Inno alla vita

Chiudo le dita a una a una fino a stringere il pugno destro e poi lo riapro. Faccio la stessa cosa con il sinistro e poi ripeto l’operazione da capo. Aumento la velocità perché voglio essere sicuro che le articolazioni non siano rigide poi faccio altri movimenti e tutto sembra andare liscio, fluido e senza intoppi. Prendo un respiro e riempio i polmoni poi lascio andare l’aria piano e ripeto.

Chiudo gli occhi e provo ad escludere qualsiasi cosa attorno a me finché sento soltanto il mio cuore che rimbomba nella cassa toracica ad un ritmo ben definito. È un suono strano, ma se ci si concentra su di esso, a volte sembra quasi di ascoltare un motivo particolare, come se ognuno di noi fosse un carillon con la sua propria melodia. Se mi sentisse il mio medico in questo momento, alzerebbe gli occhi al cielo quasi sicuramente.

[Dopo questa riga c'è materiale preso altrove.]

-- ==== Sys2Proof/Laws/PerInstr.lean ====
section
/-! SUPPORT. Statements made per instruction. RowReads: the row of the decoder that an instruction's word selects reads the
instruction back, with every operand. -/

namespace Sys2Proof.Laws.RowReads

/-- The word of a well-formed instruction has an assigned opcode, and its row gives the instruction; an XW's row gives it with
its follower. An event of the package has no word. -/
def Statement (i : Instr) : Prop :=
  i.wf = true → (∀ w, encode i = [w] → opByte w ≠ 0x7F ∧ opAssigned (opByte w) = true ∧ decodeRow w = some i) ∧
    ∀ w f, encode i = [w, f] → opByte w = 0x7F ∧ rowXw w f = some i

theorem iadd (g : Guard) (d : BitVec 6) (a : BitVec 6) (b : BitVec 6) (h : BitVec 2) : Statement (.iadd g d a b h) := by
  refine fun hw => ⟨fun w e => ?_, fun _ _ e => (nomatch e)⟩
  cases e
  refine reads (op := 0x00) (by simp (disch := decide) only [opByte, BitVec.extractLsb'_append_eq_of_le, Nat.reduceSub, BitVec.extractLsb'_eq_self]; rfl) (by decide) (by decide) ?_
  show (rowIadd _) = _
  simp (disch := decide) only [rowIadd, BitVec.extractLsb'_append_eq_of_le, BitVec.extractLsb'_append_eq_of_add_le, Nat.reduceSub, BitVec.extractLsb'_eq_self]

theorem iaddi (g : Guard) (d : BitVec 6) (a : BitVec 6) (i : BitVec 8) : Statement (.iaddi g d a i) := by
  refine fun hw => ⟨fun w e => ?_, fun _ _ e => (nomatch e)⟩
  cases e
  refine reads (op := 0x01) (by simp (disch := decide) only [opByte, BitVec.extractLsb'_append_eq_of_le, Nat.reduceSub, BitVec.extractLsb'_eq_self]; rfl) (by decide) (by decide) ?_
  show (rowIaddi _) = _
  simp (disch := decide) only [rowIaddi, BitVec.extractLsb'_append_eq_of_le, BitVec.extractLsb'_append_eq_of_add_le, Nat.reduceSub, BitVec.extractLsb'_eq_self]

theorem isub (g : Guard) (d : BitVec 6) (a : BitVec 6) (b : BitVec 6) (h : BitVec 2) : Statement (.isub g d a b h) := by
  refine fun hw => ⟨fun w e => ?_, fun _ _ e => (nomatch e)⟩
  cases e
  refine reads (op := 0x02) (by simp (disch := decide) only [opByte, BitVec.extractLsb'_append_eq_of_le, Nat.reduceSub, BitVec.extractLsb'_eq_self]; rfl) (by decide) (by decide) ?_
  show (rowIsub _) = _
  simp (disch := decide) only [rowIsub, BitVec.extractLsb'_append_eq_of_le, BitVec.extractLsb'_append_eq_of_add_le, Nat.reduceSub, BitVec.extractLsb'_eq_self]

theorem iadds (g : Guard) (d : BitVec 6) (a : BitVec 6) (b : BitVec 6) (h : BitVec 2) : Statement (.iadds g d a b h) := by
  refine fun hw => ⟨fun w e => ?_, fun _ _ e => (nomatch e)⟩
  cases e
  refine reads (op := 0x03) (by simp (disch := decide) only [opByte, BitVec.extractLsb'_append_eq_of_le, Nat.reduceSub, BitVec.extractLsb'_eq_self]; rfl) (by decide) (by decide) ?_
  show (rowIadds _) = _
  simp (disch := decide) only [rowIadds, BitVec.extractLsb'_append_eq_of_le, BitVec.extractLsb'_append_eq_of_add_le, Nat.reduceSub, BitVec.extractLsb'_eq_self]

theorem imul (g : Guard) (d : BitVec 6) (a : BitVec 6) (b : BitVec 6) (h : BitVec 2) : Statement (.imul g d a b h) := by
  refine fun hw => ⟨fun w e => ?_, fun _ _ e => (nomatch e)⟩
  cases e
  refine reads (op := 0x04) (by simp (disch := decide) only [opByte, BitVec.extractLsb'_append_eq_of_le, Nat.reduceSub, BitVec.extractLsb'_eq_self]; rfl) (by decide) (by decide) ?_
  show (rowImul _) = _
  simp (disch := decide) only [rowImul, BitVec.extractLsb'_append_eq_of_le, BitVec.extractLsb'_append_eq_of_add_le, Nat.reduceSub, BitVec.extractLsb'_eq_self]

theorem imulhs (g : Guard) (d : BitVec 6) (a : BitVec 6) (b : BitVec 6) (h : BitVec 2) : Statement (.imulhs g d a b h) := by
  refine fun hw => ⟨fun w e => ?_, fun _ _ e => (nomatch e)⟩
  cases e
  refine reads (op := 0x05) (by simp (disch := decide) only [opByte, BitVec.extractLsb'_append_eq_of_le, Nat.reduceSub, BitVec.extractLsb'_eq_self]; rfl) (by decide) (by decide) ?_
  show (rowImulhs _) = _
  simp (disch := decide) only [rowImulhs, BitVec.extractLsb'_append_eq_of_le, BitVec.extractLsb'_append_eq_of_add_le, Nat.reduceSub, BitVec.extractLsb'_eq_self]

theorem imulhu (g : Guard) (d : BitVec 6) (a : BitVec 6) (b : BitVec 6) (h : BitVec 2) : Statement (.imulhu g d a b h) := by
  refine fun hw => ⟨fun w e => ?_, fun _ _ e => (nomatch e)⟩
  cases e
  refine reads (op := 0x06) (by simp (disch := decide) only [opByte, BitVec.extractLsb'_append_eq_of_le, Nat.reduceSub, BitVec.extractLsb'_eq_self]; rfl) (by decide) (by decide) ?_
  show (rowImulhu _) = _
  simp (disch := decide) only [rowImulhu, BitVec.extractLsb'_append_eq_of_le, BitVec.extractLsb'_append_eq_of_add_le, Nat.reduceSub, BitVec.extractLsb'_eq_self]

È uno scienziato che si basa sulle prove, sul principio di causa ed effetto, sui sintomi e su ciò che li ha creati quindi la mia affermazione è fuori da ogni suo schema; anche se una volta mi ha detto che ognuno è libero di credere in ciò che vuole, se questo lo fa sentire meglio. Basta solo che questa nostra credenza non ci porti al fanatismo, all’essere talmente estremisti da rifiutare qualsiasi altra idea diversa.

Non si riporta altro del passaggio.